You are on page 1of 2

The few singles released by The Mole Men are surely overdue critical review.

Coming from unfashionable Yorkshire they were never likely to receive notice from the London-centric media. However, releasing their heavy, sludgy garage rock just after the rise of glam sealed their fate as not even a footnote in rock history. Inspired by The Troggs, Blue Cheer and Black Sabbath, whom they opened for on their first UK tour, The Mole Men took HG Wells' subterranean Chubbs as influence too, as lead singer and bass player Winston Bennett pushed the band to ever lower depths of sound. Allegedly inspired by an acid trip up on Keithdown Hill looking down on his hometown of Leighs Pike, Bennett conceived of a kind of beneath ground sound amplified and spread through the land itself. Though he later dismissed this idea as being the fanciful imaginings of his enhanced consciousness, still the band liked the idea enough to pursue it through four glorious singles released on the local Wow! label.

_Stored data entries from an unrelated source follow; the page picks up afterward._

-- ==== Sys2Proof/Safety.lean ====
section
/-!
DEFINITION. The terms the claims use: the invariants of 10_state.md section 7, what an accepted frame leaves in the
Connection, what a violation leaves, and which instructions feed the decoder.
-/

namespace Sys2Proof.Machine

/-! ### Invariants -/

/-- The invariants of the Connection (R36 to R40, R26, R31), for every step. -/
structure Conn.Inv (c : Conn) : Prop where
  /-- R36. -/
  notAtEnd : c.decodeStep ≠ .endStep
  /-- R31, R40. -/
  ctrlLenFits : c.ctrlLen.toNat ≤ Config.ctrlMax
  /-- R33: values 6 to 255 are never written. -/
  errorCodeListed : c.errorCode.toNat ≤ 5
  /-- R34. -/
  noMaximumIsZero : c.maxPayloadEn = false → c.maxPayloadBytes = 0
  /-- R30. -/
  lastOpcodeListed : c.lastOpcode.toNat ≤ 2
  /-- R132: a reserved opcode never gets past START. -/
  opcodeDefined : c.decodeStep ≠ .start → isReserved (opcodeOf c.hdrByte0) = false
  /-- R170, R172. -/
  lastOpcodeIsOpcode : c.decodeStep ≠ .start →
    opcodeOf c.hdrByte0 = 0x1 ∨ opcodeOf c.hdrByte0 = 0x2 → c.lastOpcode = opcodeOf c.hdrByte0
  /-- R134, R38. -/
  maskAgrees : c.decodeStep ≠ .start → c.decodeStep ≠ .length → maskOf c.hdrByte1 = expectedMask c.role
  /-- R23, R26, R40, R102. -/
  shortLength : c.decodeStep = .shortLength →
    c.fieldIdx.toNat ≤ 1 ∧ c.hdrExtLen.toNat < 256 ^ c.fieldIdx.toNat ∧ len7Of c.hdrByte1 = 126 ∧
      isControl (opcodeOf c.hdrByte0) = false
  /-- R26, R149 a, R102. -/
  extendedLength : c.decodeStep = .extendedLength →
    c.hdrExtLen.toNat < 256 ^ c.fieldIdx.toNat ∧ len7Of c.hdrByte1 = 127 ∧
      isControl (opcodeOf c.hdrByte0) = false
  /-- R40, R99, R102, R34. -/
  key : c.decodeStep = .key →
    c.fieldIdx.toNat ≤ 3 ∧ maskOf c.hdrByte1 = true ∧
      (isControl (opcodeOf c.hdrByte0) = true → c.payloadBytesRemaining.toNat ≤ Config.ctrlMax) ∧
      exceeds c c.payloadBytesRemaining = false
  /-- R39, R31, R38, R34. -/
  data : c.decodeStep = .data →
    1 ≤ c.payloadBytesRemaining.toNat ∧
      (isControl (opcodeOf c.hdrByte0) = true →
        c.ctrlLen.toNat + c.payloadBytesRemaining.toNat ≤ Config.ctrlMax) ∧
      exceeds c c.payloadBytesRemaining = false ∧ (maskOf c.hdrByte1 = false → c.maskCounter = 0)

/-- Once an INIT has been executed, the Connection's invariants hold (R36 to R40; before it nothing is known, R320). -/
def State.Inv (s : State) : Prop := s.initialised = true → s.conn.Inv

/-! ### Running -/

/-- After INIT and not halted, at the given step. -/
structure State.At (s : State) (step : DecodeStep) : Prop where
  initialised : s.initialised = true
  noError : s.conn.errorCode = 0
  atStep : s.conn.decodeStep = step

/-- Several chunks, one RX_CHUNK each, in order (R253, R148). -/
def runChunks : List (List Byte) → State → Host.Outcome State Fault Refusal
  | [], s => .next s
  | c :: cs, s =>
    match exec (.rxChunk c) s with
    | .next t => runChunks cs t
    | .fault e => .fault e
    | .refused e => .refused e

/-- The instructions that feed bytes to the decoder, with those bytes; an outbound command, INIT and STATUS feed none. -/
def receivedBytes (i : Instr) : Option (List Byte) :=
  match i with
  | .rxByte b => some [b]
  | .rxChunk bs => some bs
  | .cont _ | .text _ | .bin _ | .close _ | .ping _ | .pong _ | .rsvd3 _ | .rsvd4 _ | .rsvd5 _ | .rsvd6 _ | .rsvd7 _
  | .rsvdB _ | .rsvdC _ | .rsvdD _ | .rsvdE _ | .rsvdF _ =>
    match encode i with
    | .wire bs => some bs
    | .command _ => none
  | .status | .init _ _ _ | .txFrame _ _ _ | .txClose _ | .txPing _ => none

/-- INIT, the one instruction that may rewrite the configuration and the sticky flags (R40). -/
def isInit : Instr → Bool
  | .init _ _ _ => true
  | _ => false

/-- The three commands that send for the host (R258). -/
def isOutbound : Instr → Bool
  | .txFrame _ _ _ => true
  | .txClose _ => true
  | .txPing _ => true
  | _ => false

/-! ### What an instruction leaves -/

/-- The state after a receiving instruction that ended with this link: its status by R252, R253. -/
def State.received (s : State) (l : Link) : State := { s with link := l, status := rxStatus l.conn, reply := none }

/-- The state after an instruction that leaves this Connection, emits `out` and returns `st`: the key source, the inbox
and the model's counters are as before. -/
def State.after (s : State) (c : Conn) (out : List Output) (st : Status) : State :=
  { s with link := { s.link with conn := c, output := s.link.output ++ out }, status := st, reply := none }

/-- The same for an instruction that sends one frame: one key is drawn when the role is CLIENT (R226). -/
def State.afterSend (s : State) (c : Conn) (out : List Output) (st : Status) : State :=
  { s with
    link := { (drawFor s.link).2 with conn := c, output := s.link.output ++ out }
    status := st
    reply := none }

/-- The state after the byte that ends a frame with a defined opcode (R146, R147): `c` is the Connection that byte has
left, its header and counters written, `control` the payload of a control frame, and nothing but what END does is
emitted. A close is echoed once and reported (R191), a ping is answered (R192), a pong is reported on request (R194), a
data frame gets its DLV_END beat (R173). -/
def State.afterEnd (s : State) (c : Conn) (control : List Byte) : State :=
  if opcodeOf c.hdrByte0 = 0x8 then
    if c.closeSent then s.after { c with decodeStep := .start } [.evShutdown] .ok
    else
      s.afterSend { c with decodeStep := .start, closeSent := true }
        [.tx (encodeTx c.role true 0x8 (drawFor s.link).1 control), .evShutdown] .ok
  else if opcodeOf c.hdrByte0 = 0x9 then
    s.afterSend { c with decodeStep := .start } [.tx (encodeTx c.role true 0xA (drawFor s.link).1 control)] .ok
  else if opcodeOf c.hdrByte0 = 0xA then
    s.after { c with decodeStep := .start }
      (if c.pongNotify then [.evPong (BitVec.ofNat 7 control.length)] else []) .ok
  else
    s.after { c with decodeStep := .start }
      [.dlvEnd (if finOf c.hdrByte0 then .finish else if opcodeOf c.hdrByte0 = 0x0 then .cont else .start)
        (c.lastOpcode == 0x2)]
      .ok

/-- The link after a violation: the code and the event, nothing else (R283). -/
def Link.halting (l : Link) (code : BitVec 8) : Link :=
  { l with conn := { l.conn with errorCode := code }, output := l.output ++ [.evError code] }

/-- This frame passes the checks of R134 and R135, R139, R141: its MASK bit is the one the role demands and its length
is within the maximum. -/
structure Conn.Accepts (c : Conn) (f : Frame) : Prop where
  maskAgrees : f.key.isSome = expectedMask c.role
  withinMaximum : exceeds c (BitVec.ofNat 64 f.payload.length) = false

/-- A control buffer with these bytes written from index 0 on (R190). -/
def writtenCtrl (buf : Vector Byte 125) (p : List Byte) : Vector Byte 125 := Vector.ofFn fun i => p.getD i.val buf[i.val]

/-- The Connection after a whole accepted frame, before what its opcode does at END: every header and datapath register
as R24 to R31 and R147 say; `closeSent`, `errorCode` and the configuration are untouched. -/
def Conn.afterFrame (c : Conn) (op : BitVec 4) (f : Frame) : Conn :=
  { c with
    decodeStep := .start
    fieldIdx :=
      if f.key.isSome then 3
      else if f.payload.length ≤ 125 then 0
      else if f.payload.length ≤ 65535 then 1
      else 7
    hdrByte0 := byte0 f.fin f.rsv op
    hdrByte1 :=
      byte1 f.key.isSome
        (if f.payload.length ≤ 125 then BitVec.ofNat 7 f.payload.length
        else if f.payload.length ≤ 65535 then 126
        else 127)
    hdrExtLen := if f.payload.length ≤ 125 then 0 else BitVec.ofNat 64 f.payload.length
    hdrKey := f.key.getD c.hdrKey
    payloadBytesRemaining := 0
    maskCounter := if f.key.isSome then BitVec.ofNat 2 f.payload.length else 0
    lastOpcode := nextLastOpcode op c.lastOpcode
    ctrlLen := if isControl op then BitVec.ofNat 7 f.payload.length else 0
    ctrlBuf := if isControl op then writtenCtrl c.ctrlBuf f.payload else c.ctrlBuf }

/-- The beats of a data frame: one per payload byte, then the end (R63, R171). -/
def beats (p : List Byte) (bin : Bool) (fs : FragState) : List Output := p.map (.dlvData · bin) ++ [.dlvEnd fs bin]

/-- An output element that is a frame on TX (R62, R79). -/
def isTx : Output → Bool
  | .tx _ => true
  | _ => false

/-- This instruction sends this frame: a command that is admitted (R255 to R258), or a PING or CLOSE frame that passes
the header checks and is answered (R191, R192). -/
inductive State.Sends (s : State) : Instr → Bool → BitVec 4 → List Byte → Prop
  | txFrame (fin : Bool) (op : BitVec 4) (p : List Byte) (admitted : isReserved op = false)
      (fits : isControl op = true → p.length ≤ 125) : s.Sends (.txFrame fin op p) fin op p
  | txClose (p : List Byte) (first : s.conn.closeSent = false) (fits : p.length ≤ 125) :
      s.Sends (.txClose p) true 0x8 p
  | txPing (p : List Byte) (fits : p.length ≤ 125) : s.Sends (.txPing p) true 0x9 p
  | ping (f : Frame) (ready : s.At .start) (accepted : s.conn.Accepts f) (fits : f.payload.length ≤ 125) :
      s.Sends (.ping f) true 0xA f.payload
  | close (f : Frame) (ready : s.At .start) (accepted : s.conn.Accepts f) (fits : f.payload.length ≤ 125)
      (first : s.conn.closeSent = false) : s.Sends (.close f) true 0x8 f.payload

/-- What a sending instruction emits after its frame: EV_SHUTDOWN when it is a received close (R191), else nothing. -/
def eventAfterSend : Instr → List Output
  | .close _ => [.evShutdown]
  | _ => []

/-- An output element that is a close frame on TX: opcode 0x8 in byte 0 (R95). -/
def isCloseFrame : Output → Bool
  | .tx (b0 :: _) => opcodeOf b0 == 0x8
  | _ => false

end Sys2Proof.Machine
end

After failing to convince the local mine owners to allow them to record on their land, The Moles took it upon themselves to alter their vision to a somewhat more agrarian one and piled their amps into a local cave. Their first sessions were nixed before they begun when they neglected to bring enough equipment to plug in all of their amps and their rudimentary two-track recorder. Undaunted, and arguably revelling in this crude lack of logistial nous, they recorded on a single track, leaving aside the second for the later addition of vocals. Displaying either a gleeful viciousness or no comprehension of where the vocals would slot in, their first release Groove is a heavy, slab of what might be called doom, if not for the sheer joy with which the Moles abuse their instruments. That is, if it's possible to play a virtually single note bassline in a gleeful manner. Guitarist J. Davison meanwhile lays down thick, echoing sheets of noise punctuated by sharp treble stabs on the changes. Drummer K. Pearce lavishes so much attention on his floor tom that it's possible to surmise he generally forgot about his snare, hitting it seemingly only when the mood takes him, rather than in any kind of rhythmic manner. With this wall of cacophony in full flow, there was never going to be any place to mix the vocals. This dilemma being solved through the addition of so much studio echo as to render the lyrics indecipherable. No big loss, judging by future efforts, though it does handily answer the question of what My Bloody Valentine would have sounded

like had they listened to Sabbath Bloody Sabbath endlessly before recording Loveless.